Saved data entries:
-- ==== Sys2Proof/Tests/Slice0.lean ====
section
/-!
SUPPORT. Small states, and one theorem for each statement that has hypotheses: states and operands that meet them together,
clause by clause.
-/

namespace Sys2Proof.Tests

set_option maxRecDepth 10000
set_option Elab.async false

open Sys2Proof Sys2Proof.Machine Sys2Proof.Machine.State

/-- The next state of an outcome. -/
def nx (o : Host.Outcome State Fault Refusal) : State := match o with | .next t => t | _ => State.reset
/-- READY, with some entries of the dictionary. -/
def W (l : List (Nat × Val) := []) : State :=
  { fuses := { identity := 5 }, power := { phase := .ready }, od := l.foldl (fun t e => Store.set t e.1 e.2) [] }
/-- A number of the dictionary. -/
def n (v : Int) : Val := .num v
/-- The client of session 0 on the host path. -/
def Wr : Writer := { path := .host, session := some 0 }
/-- READY and running on the line: link of FA up and keyed, berth 2, time state SYNC. -/
def WL (l : List (Nat × Val) := []) (x : List Slot := []) : State :=
  { W ([(0x241004, .num 2), (0x312401, .num 2), (0x222002, .num 2), (0x260001, .num 2), (0x260007, .num 1)] ++ l) with
    line := { tables := [(0, x), (1, x)], ports := [(0, { joined := true }), (2, { joined := true })] }, mu := { applied := true, integrated := true } }
/-- A slot of a payload type. -/
def sl (ty : Nat) : Slot := { start := 0, length := 100, ptype := ty, mask := 3, group := 255, copy := 0, size := 64 }
/-- A header of a payload type. -/
def hd (ty : Nat) : Header := { ptype := BitVec.ofNat 4 ty, channel := .a, dir := .rearward, berth := 1, mode := 0, flight := 0, passage := 0, slotIndex := 0, length := 32, hash := 0 }
/-- A chain of role 4. -/
def chn : Chain := { wellFormed := true, role := 4, scope := [], intermediates := 0, rootHash := List.replicate 32 0, signaturesVerify := true, serials := [], notBefore := 0, notAfter := 1 }
/-- READY and claimed, with a client session of role 4 on the host path. -/
def WA (l : List (Nat × Val) := []) : State :=
  { W ([(0x310001, .num 1)] ++ l) with trust := { sessions := [(0, { path := .host, role := 4, established := true, chain := chn })] } }
/-- READY, with camera 0 on CSI port 0. -/
def WV (l : List (Nat × Val) := []) (c : Camera := {}) : State :=
  { W ([(0x281003, .num 1), (0x281005, .num 1), (0x282001, .num 3), (0x260001, .num 2)] ++ l) with video := { cameras := [(0, c)] } }
/-- A frame in progress. -/
def fr : FrameIn := { k := 3, exposure := 5, width := 2, height := 4, group := 2, format := 1, exposures := 1 }
/-- Camera 0's entries in WV, an expected frame, and a frame in progress, under them. -/
def cfgV : Store := (WV [(0x28101E, n 100)]).slotCfg 0
def ex : Expected := { k := 3, at_ := 9, exposure := 5, cfg := [] }
def exv : Expected := { k := 3, at_ := 0, exposure := 5, cfg := cfgV }
def frv : FrameIn := { fr with cfg := cfgV }
/-- Bytes of the dictionary. -/
def opb (l : List Nat) : Val := .bytes (l.map (BitVec.ofNat 8))
/-- READY, with controller state and one CAN port. -/
def WC (c : Nat) (l : List (Nat × Val) := []) (x : CanPort := {}) : State :=
  { W ([(Od.key (0x3314 + c) 1, .num 1)] ++ l) with canopen := { nodeId := 9, ports := [(c, x)] } }
/-- A CAN frame. -/
def cf : Sys2Proof.CanFrame := { ident := 0x123, dlc := 1, data := [7] }
/-- As WC, claimed and with the client session. -/
def WAC (c : Nat) (l : List (Nat × Val) := []) (x : CanPort := {}) : State :=
  { WA ([(Od.key (0x3314 + c) 1, .num 1)] ++ l) with canopen := { nodeId := 9, ports := [(c, x)] } }
/-- MOORED. -/
def WM (l : List (Nat × Val) := []) (k : Wake := {}) : State :=
  { W ([(0x340005, .num 15)] ++ l) with power := { phase := .moored, inh := false }, wake := k }
/-- A consent token. -/
def tok : Consent := { channel := .a, dir := .leadward, agreed := false, override := false, token := 5, vector := 3, flight := 0 }
/-- READY, a camera of 8 by 8 and a window of its rows, and views of 8 by 8. -/
def WD (l : List (Nat × Val) := []) (x : Slices := {}) : State :=
  { W ([(0x281003, .num 1), (0x282001, .num 3), (0x281006, .num 8), (0x281007, .num 8), (0x28100C, .num 1), (0x288030, .num 8), (0x288031, .num 8), (0x260001, .num 2), (0x281009, .num 33333333)] ++ l) with
    slices := x, video := { cameras := [(0, { rows := (List.range 8).map (fun r => { k := 0, row := r, px := [1,2,3,4,5,6,7,8] }) })] } }
/-- A view definition. -/
def vd : ViewDef :=
  { requester := 77, requesterBerth := 1, view := 2, instanceNo := 1, slot := 0, width := 8, height := 8, mesh := [], bicubic := false, window := 32, fill := 0, panMode := 0, panPort := 0, panIdent := 0, panStart := 0, panLength := 0, panSigned := false, panScale := 0, panOffset := 0, panGain := 0, panLimit := 0, panRate := 0, panTimeout := 0, panFallback := 9, sliceHeight := 8, bitsPerPixel := 128, streamNumber := 4, lineTime := 4294967295, maxExposure := 4294967295, readDelay := 0, groupHeight := 1, rowTolerance := 65535, anchor := ((WD).nat 0x281014), period := ((WD).nat 0x281009), fraction := 43691, phase := 0, local_ := false }
/-- An active instance. -/
def ins : Instance := { d := vd, engine := 0, encoder := 0, need := 9, active := true }
/-- A slice header. -/
def shd : SliceHeader := { heightCode := 0, slicesPerLine := 0, damaged := false, checkFailed := false, bitsPerPixel := 128, epoch := 3, source := 9, stream := 0, instanceNo := 1, frame := 0, index := 0, perFrame := 1, fragment := 0, fragments := 1, exposure := 0, encode := 0 }
/-- View 2 bound to a source, on a stream of number 4. -/
def WB (l : List (Nat × Val) := []) (x : Slices := {}) : State :=
  WD ([(0x2C1201, .num 1), (0x2C1204, .num 8), (0x2C1205, .num 8), (0x2E1202, .num 8), (0x2E1203, .num 128), (0x2E1205, .num 4)] ++ l) { x with bound := [{ view := 2, inst := 1, source := 9, state := 2 }] }
/-- READY, the field die linked, channel 2 an output commanded on. -/
def WF (l : List (Nat × Val) := []) (c : Channel := {}) (x : Field := {}) : State :=
  { W ([(0x321201, .num 2), (0x323201, .num 1)] ++ l) with fio := { x with link := true, chans := [(2, c)], drive := 4 } }
/-- As WF, claimed and with the client session. -/
def WAF (l : List (Nat × Val) := []) (c : Channel := {}) (x : Field := {}) : State :=
  { WA ([(0x321201, .num 2), (0x323201, .num 1)] ++ l) with fio := { x with link := true, chans := [(2, c)], drive := 4 } }
/-- READY, with a gate and a host port. -/
def WG (g : Gate := {}) (h : HostPort := {}) : State := { W with gate := g, host := h }
/-- A frame held for the port across. -/
def hl (p i : Nat) : Held := { inPort := p, outPort := (p + 2) % 4, hdr := { hd 6 with slotIndex := i }, egress := 0 }
/-- A STATUS of berth 3. -/
def stt : Status := { channel := .a, berth := 3, accepted := true, membership := 7, hash := 0, activeMode := 0, proposedMode := 0, proposal := false, holds := false, makingUp := false, syncCapable := false, templateHash := 0, proposalFlight := 0, progress := 0, leadDelay := 0, rearDelay := 0, identity := 44, timeState := 2, valuesUsed := 0, lastCorrection := 0, rearLoop := 0, muState := 0, muGeneration := 0, muFlight := 0, paired := false, motor := false, leadHeardA := false, leadHeardB := false, rearHeardA := false, rearHeardB := false, port := some .fa }
/-- READY at berth 1, a neighbour of identity 7 at berth 2, the whole exchange memory a region for reads and writes. -/
def WK (x : Lock := {}) (l : List (Nat × Val) := []) : State :=
  { W ([(0x222002, .num 1), (0x223001, .bytes (State.le 8 5 ++ State.le 8 7)), (0x360088, .num (0x40000 * 2 ^ 20 + 2 ^ 40 + 2 ^ 41)), (0x360080, .num 1)] ++ l) with lock := x }
/-- A lock message of berth 2 to this device. -/
def lm : LockMsg := { origin := 7, originBerth := 2, length := 4, tag := 3, offset := 16, destination := 5, data := [1, 2, 3, 4] }
/-- A lock transaction outstanding. -/
def ltx : LockTx := { tag := 3, read := false, dest := 7, berth := 2, offset := 16, length := 4, at_ := 0 }
/-- A record waiting in the queue. -/
def rec_ : Record := { cls := 3, ctInvalid := false, opSec := 100, cycles := 1, stamp := 5, code := 0x0007 }
/-- READY, with a logbook. -/
def WLg (x : Logbook := {}) (l : List (Nat × Val) := []) : State := { W l with log := x }
/-- A MAKE_UP of the neighbour 44. -/
def mkup : MakeUp := { integrated := false, joining := false, cab := false, syncCapable := false, paired := false, conflict := false, generation := 0, sender := 44, partner := 0, vehicle := 9, set := 1, position := 2, rank := 0, aftPort := false, berth := 0, complete := false, agree := false, beyondLimit := false, positions := 0, vehicles := 0, sets := 0, sum := 0, endIdentity := 0, endCab := false, endWasLead := false, endRank := 0, endCabTime := 0, hash := 0, appFlight := 0, appValid := false, timeLead := 0, timeLeadRank := 0, passageCode := 1, mode := 0, timeState := 0, egressCt := 0, flight := 0, localDiff := 0, exchange := 0, adoptAt := 0, adoptStep := 0, adoptValid := false, asymmetry := 0 }
/-- READY, a unit of a pair that is in step. -/
def WP (x : Pair := {}) (l : List (Nat × Val) := []) : State :=
  { W ([(0x300101, .num 3), (0x300102, .num 1)] ++ l) with pair := { x with }, pairing := true }
/-- As WP, claimed and with the client session. -/
def WAP (x : Pair := {}) (l : List (Nat × Val) := []) : State :=
  { WA ([(0x300101, .num 3), (0x300102, .num 1)] ++ l) with pair := { x with }, pairing := true }
/-- Digests of one passage. -/
def dg : Digests := { flight := 3, passage := 4, whole := 5, classes := [1, 2, 3, 4, 5, 6, 7, 8] }
/-- A state of the power logic. -/
def WPw (p : Power) (l : List (Nat × Val) := []) : State := { W l with power := p }
/-- READY, cluster time valid; star port 3 the input of TA, star port 4 serving CT. -/
def WT : State := W [(0x260001, n 2), (domCfg .ta + 1, n 1), (domCfg .ta + 3, n 0x13), (Od.key 0x241B 4, n 2), (Od.key 0x241C 4, n 2), (Od.key 0x2624 1, n 1)]
/-- READY, the link of port AB up and not keyed. -/
def WN (x : Auth := {}) (l : List (Nat × Val) := []) : State :=
  { W ([(0x241304, n 2)] ++ l) with trust := { auth := [(3, x)] } }
/-- The certificate of device 7. -/
def dcert : DeviceCert := { identity := 7, chainsToGwynrex := true, serial := [1], ownerHash := [], claimed := false }
/-- The egress of port AA nearly full of open water. -/
def WLQ : State := { WL [(0x248401, n 1), (0x241204, n 2)] with line := { (WL).line with ports := [(0, { joined := true }), (2, { joined := true, owQueue := [{ otype := .mgmt, bytes := 262100 }] })] } }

**YOUR OBJECTIVE:**
Out of the records above, pull the lines that include the word "phase".

**COMPLETED TASK:**
  { fuses := { identity := 5 }, power := { phase := .ready }, od := l.foldl (fun t e => Store.set t e.1 e.2) [] }
  { W ([(0x340005, .num 15)] ++ l) with power := { phase := .moored, inh := false }, wake := k }
  { requester := 77, requesterBerth := 1, view := 2, instanceNo := 1, slot := 0, width := 8, height := 8, mesh := [], bicubic := false, window := 32, fill := 0, panMode := 0, panPort := 0, panIdent := 0, panStart := 0, panLength := 0, panSigned := false, panScale := 0, panOffset := 0, panGain := 0, panLimit := 0, panRate := 0, panTimeout := 0, panFallback := 9, sliceHeight := 8, bitsPerPixel := 128, streamNumber := 4, lineTime := 4294967295, maxExposure := 4294967295, readDelay := 0, groupHeight := 1, rowTolerance := 65535, anchor := ((WD).nat 0x281014), period := ((WD).nat 0x281009), fraction := 43691, phase := 0, local_ := false }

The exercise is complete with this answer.